§ Problem to solve
Output nothing but the lines from the line with "(Chip.commitWords _ c false o).1" through the end of the listing below, both ends included.
····················
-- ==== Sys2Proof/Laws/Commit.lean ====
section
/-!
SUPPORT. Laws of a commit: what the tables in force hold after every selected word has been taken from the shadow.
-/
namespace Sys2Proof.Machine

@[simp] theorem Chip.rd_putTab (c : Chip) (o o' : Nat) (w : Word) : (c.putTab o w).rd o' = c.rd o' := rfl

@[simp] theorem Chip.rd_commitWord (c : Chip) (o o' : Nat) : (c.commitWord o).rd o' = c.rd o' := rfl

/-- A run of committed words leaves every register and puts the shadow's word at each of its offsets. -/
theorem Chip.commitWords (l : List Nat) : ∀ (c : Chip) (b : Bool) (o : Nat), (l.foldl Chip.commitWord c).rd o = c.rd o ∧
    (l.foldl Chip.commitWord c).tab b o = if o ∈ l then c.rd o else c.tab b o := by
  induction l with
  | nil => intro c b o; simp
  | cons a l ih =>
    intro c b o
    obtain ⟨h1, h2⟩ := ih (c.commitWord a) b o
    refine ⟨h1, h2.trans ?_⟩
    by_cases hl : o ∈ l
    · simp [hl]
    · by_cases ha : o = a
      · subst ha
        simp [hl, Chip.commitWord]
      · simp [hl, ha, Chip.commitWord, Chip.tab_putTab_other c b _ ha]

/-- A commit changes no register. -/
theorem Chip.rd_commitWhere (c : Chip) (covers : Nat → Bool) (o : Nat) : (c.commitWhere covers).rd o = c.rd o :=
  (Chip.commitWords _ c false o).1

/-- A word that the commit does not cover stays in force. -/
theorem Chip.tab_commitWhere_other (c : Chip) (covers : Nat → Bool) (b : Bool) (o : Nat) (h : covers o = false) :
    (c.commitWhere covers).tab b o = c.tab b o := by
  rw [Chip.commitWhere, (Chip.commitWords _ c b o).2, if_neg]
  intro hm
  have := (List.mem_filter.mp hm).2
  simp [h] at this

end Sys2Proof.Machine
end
····················
§ Solution below
  (Chip.commitWords _ c false o).1

/-- A word that the commit does not cover stays in force. -/
theorem Chip.tab_commitWhere_other (c : Chip) (covers : Nat → Bool) (b : Bool) (o : Nat) (h : covers o = false) :
    (c.commitWhere covers).tab b o = c.tab b o := by
  rw [Chip.commitWhere, (Chip.commitWords _ c b o).2, if_neg]
  intro hm
  have := (List.mem_filter.mp hm).2
  simp [h] at this

end Sys2Proof.Machine
end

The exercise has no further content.